Americana, Made in America, Traditions
on June 3, 2010
bushel-basket-sweetgum-weave
David Mudd Bushel size baskets are fashioned from 16 strips of sweetgum wood, which are layered into a webbed mat.
https://americanprofile.com/wp-content/uploads/2010/06/bushel-basket-sweetgum-weave-150x150.jpg

When tomato farmers in Jacksonville, Texas (pop. 13,868), needed containers for harvesting and shipping produce in the early 1900s, Texas Basket Co. fulfilled the need, and the company has been building wooden bushel baskets ever since.

"This is the oldest mill making fruit and vegetable baskets in Texas," says owner Martin Swanson, 57, standing amid buzzing and clanging machines that saw, shave and slice enough sweetgum logs into strips to produce up to 12,000 baskets each day.
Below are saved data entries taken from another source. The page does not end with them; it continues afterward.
-- ==== Sys2Proof/Machine/State.lean ====
section
/-! DEFINITION. The state of the machine, as plain data: every piece of state the spec gives the part, the reasons a step may
stop, and the state after reset. INVENTORY.md lists each field with the rule that names it. -/

namespace Sys2Proof.Machine

/-- A table from numbers to values: an association list with rising keys; a key not listed has the default its reader names. -/
abbrev Tab (α : Type) := List (Nat × α)

/-- Memory: bytes by address, strictly rising, none of them zero; an unlisted byte reads as zero (log 5). -/
abbrev Memory := List Host.Cell

/-- A trap cause code (R332). -/
abbrev Cause := BitVec 8

/-- Modes (R19); H exists only on protocol processors. -/
inductive Mode | u | s | h
deriving DecidableEq, Repr

/-- What a slot out of the rotation waits for. -/
inductive Wait
  /-- an access suspended on a busy block (R209), with the access address: the instruction re-executes when a reply arrives -/
  | line (blk : Nat) (va : Word)
  /-- a home's RESULT for the request of this block (R176, R260, R261): the reply goes to register d and completes the
  instruction of n bytes; the access address serves a FAIL -/
  | result (blk : Nat) (d : Reg) (n : Nat) (va : Word)
  /-- the reply or acceptance of an access that uses no coherence message (R104) -/
  | access
  /-- the last block of a vector access (R129) -/
  | vector
  /-- an answer from the host over CXL.io (R401) -/
  | host
  /-- a page request's reply (R346), with its tag, and the first byte of the access in the page -/
  | page (tag : Nat) (va : Word) (cause : Cause)
  /-- a free page-request entry (R346) -/
  | pageFull
  /-- the ls.split write (R18), with the value to set -/
  | lsSplit (v : Fin 16)
  /-- a local-store access while another slot's ls.split write is in progress (R96) -/
  | lsBusy
  /-- TLBSYNC (R100) -/
  | tlbsync
  /-- PART.DONE's remote stores (R101) -/
  | partDone
  /-- CODEFLUSH's acknowledgements (R182): virtual block range, scope and length of the instruction -/
  | codeflush (first last : Nat) (sc : Scope) (n : Nat)
  /-- write-backs of the core (R181, R183) -/
  | puts
  /-- the release set (R197, R206) -/
  | release
  /-- the release set and every write that the core has seen, performed everywhere: FENCE.SC and .SC accesses (R194, R206) -/
  | order
  /-- fire-and-forget operations of the slot, for a FENCE or a JOIN (R206, R383) -/
  | remotes
  /-- fire-and-forget operations of the slot, for the release of a remote operation (R382) -/
  | acks
  /-- a spill in progress (R134) -/
  | spill
  /-- dealt pieces to be queued (R145) -/
  | deal
  /-- a transient or busy home for an atomic at a home (R147) -/
  | home (blk : Nat)
  /-- PAUSE until the cycle count (R148) -/
  | pause (till : Nat)
  /-- a barrier phase (R151) -/
  | barrier (n : Fin 8) (phase : Bool)
  /-- a mailbox (R152), with the register its value goes to -/
  | mailbox (m : Nat) (d : Reg)
  /-- an interrupt (R99) -/
  | irq
  /-- the tensor engine (R275), the weight-buffer load path -/
  | tensor | wbLoad
  /-- a copy channel's write pointer (R310) -/
  | channel (n : Fin 4) (bound : Word)
  /-- a copy channel's stop (R312) -/
  | chanStop (n : Fin 4)
  /-- a free entry of the special-function queue (R322) -/
  | sfuFull
  /-- a special-function result (R322) -/
  | sfu
  /-- the parked result of an earlier special-function instruction (R323) -/
  | sfuParked
  /-- a migrating rank (R372) -/
  | rank (r : Nat)
  /-- room in the injection queue or in the fire-and-forget count (R378, R382, R387) -/
  | inject
  /-- a message, with the first of the eight registers it goes to (R379) -/
  | receive (a : Reg)
  /-- a reply tag (R383) -/
  | tag (n : Fin 8)
  /-- an unbind's recall (R394) -/
  | rbind (page : Nat)
deriving DecidableEq, Repr

/-- Run state of a slot (R98, R104, R136, R24). -/
inductive Run | idle | active | waiting (w : Wait) | halted | dead
deriving DecidableEq, Repr

/-- A pending interrupt (R22, R332). -/
inductive Intr
  | preempt (reason : BitVec 8)
  | engine (w0 w1 w2 w3 : Word)
  | mailbox (m : BitVec 8)
deriving DecidableEq, Repr

/-- A record (R130): continuation fields, the range of a range record, the core whose deque first held it (R153), the tag of the
launch that seeded it (R417), and the tag of the launch that it or the record it came from was seeded by (R344). -/
structure Rec where
  code : Word
  frame : Word
  arg : Word
  join : Word
  range : Option (Word × Word × Word) := none
  first : Nat := 0
  seed : Option (BitVec 16) := none
  launch : Option (BitVec 16) := none
deriving DecidableEq, Repr

/-- A reply tag (R382): free, pending with the length it returns when it is a bulk transfer, ready. -/
inductive RTag
  | free
  | pending (len : Option Word) (acq : Bool)
  | ready (v : Word) (acq : Bool)
  | failed (v : Word)
deriving DecidableEq, Repr

/-- A message between agents of the device (R80, R215): the eight words, the data flit, the agents it goes between, the combined
acknowledgement it is part of (R239), the replica agent that forwarded it (R256), and its place among the messages that have reached
their protocol processor and wait in its input queues, 0 for one still in the network (R222). -/
structure Msg where
  src : Nat
  dst : Nat
  w : Vector Word 8
  flit : Option Block := none
  mc : Option Nat := none
  via : Option Nat := none
  arrived : Nat := 0
deriving DecidableEq, Repr

/-- What a handler invocation was dispatched with and has used (R221, R244), besides the slot's registers. -/
structure HCtx where
  msg : Msg
  region : Nat
  proto : Nat
  entryAddr : Nat
  steps : Nat := 0
  forwards : Nat := 0
deriving DecidableEq, Repr

/-- A translation: the physical address of the byte asked for, the page's size code and the leaf's attributes (R337). -/
structure Xlat where
  pa : Nat
  size : Nat
  ok : Nat
  nr : Bool
  g : Bool
  u : Bool
  x : Bool
  w : Bool
  r : Bool
deriving DecidableEq, Repr

/-- One part of an access within a 64-byte block (R172). -/
structure Part1 where
  va : Word
  pa : Nat
  len : Nat
  x : Xlat
deriving DecidableEq, Repr

/-- Where the bytes of an access lie once it has been checked: local store, cluster memory, or its translated parts (R159, R172). -/
inductive Dest
  | ls (off : Nat)
  | cm (off : Nat)
  | glb (ps : List Part1)
deriving DecidableEq, Repr

/-- What a vector access has done before it was suspended (R347): the next lane, the data register with the lanes so far, its
lanes still to do when it began, its registers, whether it stores, the width of a lane, and where its lanes lie (R127, R209). -/
structure VProg where
  lane : Nat
  data : Block
  mask : Word
  d : Reg
  sx : Reg
  store : Bool
  w : Nat := 32
  plan : List (Nat × Dest) := []
deriving DecidableEq, Repr

/-- What an access that waits for its reply restores when its slot abandons it (R128, R186): the instruction's pc, the scalar register
it loaded, the vector register it loaded with its progress, the trap state it found (R335), and the descriptor it loaded, before and after
(R301). -/
structure Redo where
  pc : Word
  reg : Option (Reg × Word) := none
  vec : Option (Block × VProg) := none
  sx : Word := 0
  fresh : Option Cause := none
  td : Option (Fin 64 × Block × Block) := none
deriving DecidableEq, Repr

/-- A TLB invalidation that has been issued and runs on (R100, R341). -/
inductive Tlbi | va (a p : Nat) | ctx (p : Nat) | all
deriving DecidableEq, Repr

/-- A thread slot (R11, R14, R15). Beside its registers: the TLBIs it has issued and the requests that used an entry one of them
removed, by core, tag and block (R100); a vector access under way, and what an abandoned access restores (R128, R186); the tag, length
and register of an atomic whose reply is parked (R186); the STASH.UNMAPs in progress, by pc and range (R183); whether the next instruction forms a
bundle with the last (R38); whether an interrupt that ended IWAIT comes before the next instruction (R99); and the bytes that a record
read has brought to the instruction at a pc, which has still to act on them (R155). -/
structure Slot where
  s : Vector Word 32 := Vector.replicate 32 0
  v : Vector Block 32 := Vector.replicate 32 0
  pc : Word := 0
  mode : Mode := .u
  run : Run := .idle
  fpMode : BitVec 4 := 0
  fpFlags : BitVec 5 := 0
  srState : BitVec 32 := 1
  cntOvf : Bool := false
  trCause : BitVec 9 := 0
  trPc : Word := 0
  trVal : Word := 0
  trStatus : BitVec 3 := 0
  trScratch : Word := 0
  fresh : Option Cause := none
  arrived : Vector (Option Bool) 8 := Vector.replicate 8 none
  efd : Vector Word 4 := Vector.replicate 4 0
  pend : List Intr := []
  remErr : List Word := []
  ff : Nat := 0
  tags : Vector RTag 8 := Vector.replicate 8 .free
  record : Option Rec := none
  stolen : Bool := false
  lv : Option (Word × Word) := none
  relFence : Option Scope := none
  acqFence : Option Scope := none
  tlbis : List Tlbi := []
  tsync : List (Nat × Nat × Nat) := []
  vprog : Option VProg := none
  redo : Option Redo := none
  parked : Option (Nat × Nat × Reg) := none
  unmaps : List (Word × Nat × Nat) := []
  paired : Bool := false
  due : Bool := false
  got : Option (Word × List Byte) := none
  ibuf : Tab Block := []
  handler : Option HCtx := none
deriving DecidableEq, Repr

/-- Access tags (R208). -/
inductive Tag | invalid | readOnly | writable | busy
deriving DecidableEq, Repr

/-- A line of a core (R163, R164, R208): its tag (`none` when the block lies in a direct region), its bytes, the bytes written
and not yet sent (R234) or not yet written back (R164), where it is held, its priority and last use (R170), its release set
(R197), the thread that may read it once, with the first and last byte it may read (R253), whether a busy line keeps the bytes of the read-only line it was (R210), the
global address of a stash line (R163), and the slot in whose stream buffer it stands (R170). -/
structure Line where
  tag : Option Tag
  data : Block := 0
  written : BitVec 64 := 0
  stash : Bool := false
  l2 : Bool := false
  prio : Fin 8 := 4
  used : Nat := 0
  rel : List Nat := []
  single : Option (Nat × Nat × Nat) := none
  kept : Bool := false
  va : Nat := 0
  stream : Option Nat := none
deriving DecidableEq, Repr

/-- Bytes of a direct block written in a cluster's L2 and not yet at the home (R164), with the cores that wrote or read them
there (R169), and the block's priority and last use there (R170). -/
structure L2Line where
  data : Block := 0
  written : BitVec 64 := 0
  seen : List Nat := []
  prio : Fin 8 := 4
  used : Nat := 0
deriving DecidableEq, Repr

/-- A request of the core that its home has not answered (R209); one whose slot has abandoned it waits for a reply that no instruction
takes (R215, R263), and one of a PREF that no slot waits for (R180). -/
structure Req where
  msg : Msg
  busy : Bool := false
  retry : Option Nat := none
  dead : Bool := false
  pref : Bool := false
deriving DecidableEq, Repr

/-- A stash mapping (R162). -/
structure Stash where
  g : Nat
  n : Nat
  k : Nat
deriving DecidableEq, Repr

/-- A barrier register with the sweep of its current phase (R149, R150). -/
structure Barrier where
  reg : Word := 0
  fromEast : Bool := false
  fromBelow : Bool := false
  sent : Bool := false
deriving DecidableEq, Repr

/-- An accumulator tile (R270, R273): exact mode with its exponent, or FP mode; entries not listed are zero. -/
structure Tile where
  exact : Bool := false
  e : Int := 0
  cells : Tab Word := []
deriving DecidableEq, Repr

/-- A counter bank (R270, R286): counters by cell * 32 + counter, those not listed zero. -/
structure Bank where
  fill : Nat := 0
  family : Nat := 0
  tile : Fin 2 := 0
  slot : Nat := 0
  counters : Tab Int := []
deriving DecidableEq, Repr

/-- The operations of the tensor engine (R277); a Bool is a bank (true: B), and for a merge the destination. -/
inductive TFn
  | mm | mc | mcNd (b : Bool) | drain (b : Bool) | bankMerge (b : Bool) | accMerge | clrF | clrX | cvt | accSt | accLd | wbLd
  | compress | msave | mrestore
deriving DecidableEq, Repr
On the factory floor, Erasto Ponce, 63, places a wooden strip on a pattern wheel, then slaps a second strip crosswise. With hands that move swiftly from 20 years of experience, he slaps on one strip after another until he has layered 16 strips into a webbed mat, which he fastens with a staple gun before a machine bends the wood to form a basket.

"This basket is native to America," says Swanson of the half-bushel container being built by Ponce. "It was made for American produce."

In the 19th century, baskets were as commonplace as plastic bags are today. Basket-making companies flourished in Texas in the early 1900s, with nearly two dozen statewide, including four in Jacksonville, known at the time as the "Tomato Capital of the World." In the 1940s, many of the companies closed as cardboard boxes began to replace baskets.

When Swanson and his late father, J.C., bought Texas Basket Co. in 1976—becoming the fourth family to own the business since 1919—they added more basket styles and found new customers, including hobby and craft stores, candy and gourmet food shops, and nurseries and florists.

"We keep coming up with new ideas," says Swanson's wife, Jackie, 56.

Today, the company makes novelty baskets shaped like giant coffee cups, watering cans and the state of Texas, Easter baskets and berry baskets, and wooden crates and display racks. Natural, stained or painted wood produce baskets are built in various sizes, including a half-peck and a bushel.

Longtime customers Cleve and Lesley Moore use the produce baskets to store and display green beans, corn, gourds, bell peppers and other fresh vegetables at their farm in nearby Bullard (pop. 1,150) and at farmers' markets.

"We prefer the baskets over cardboard or waxed boxes because they look fresh and old-fashioned," says Cleve, 40. "We wash and air dry the baskets and get two or three years out of them. One of the most important things for us is the baskets come from a natural, renewable resource."

"A never-ending challenge at the factory is keeping the factory's aging machinery running. Nobody makes basket machines, so we have a machine shop to make our own parts," Swanson says.

Plant manager Dave Haberle, 63, who has worked for the company since 1980, knows the idiosyncrasies of each piece of equipment from the machine that peels bark from sweetgum and birch logs to the massive boiler that produces steam to make the wood pliable.

"It's like grandpa's axe," Haberle says about the 90-year-old equipment. "It's had five handles and two new heads."

Swanson calls the factory a working antique, and such a rarity that it has become a tourist attraction. From an observation room above the factory floor, visitors can watch some of the company's 100 employees crafting baskets, and in the gift store, customers can select from some of the company's 200 different styles.

Texas Basket Co.'s products are sold worldwide and, across the United States, its baskets can be found filled with almonds in California, mums in Colorado, seashells in Florida and crabs on the dock of Chesapeake Bay in Maryland. "It's always fun to visit someplace and see our baskets," Swanson says.

And, of course, they are still used to tote tomatoes in Jacksonville, Texas.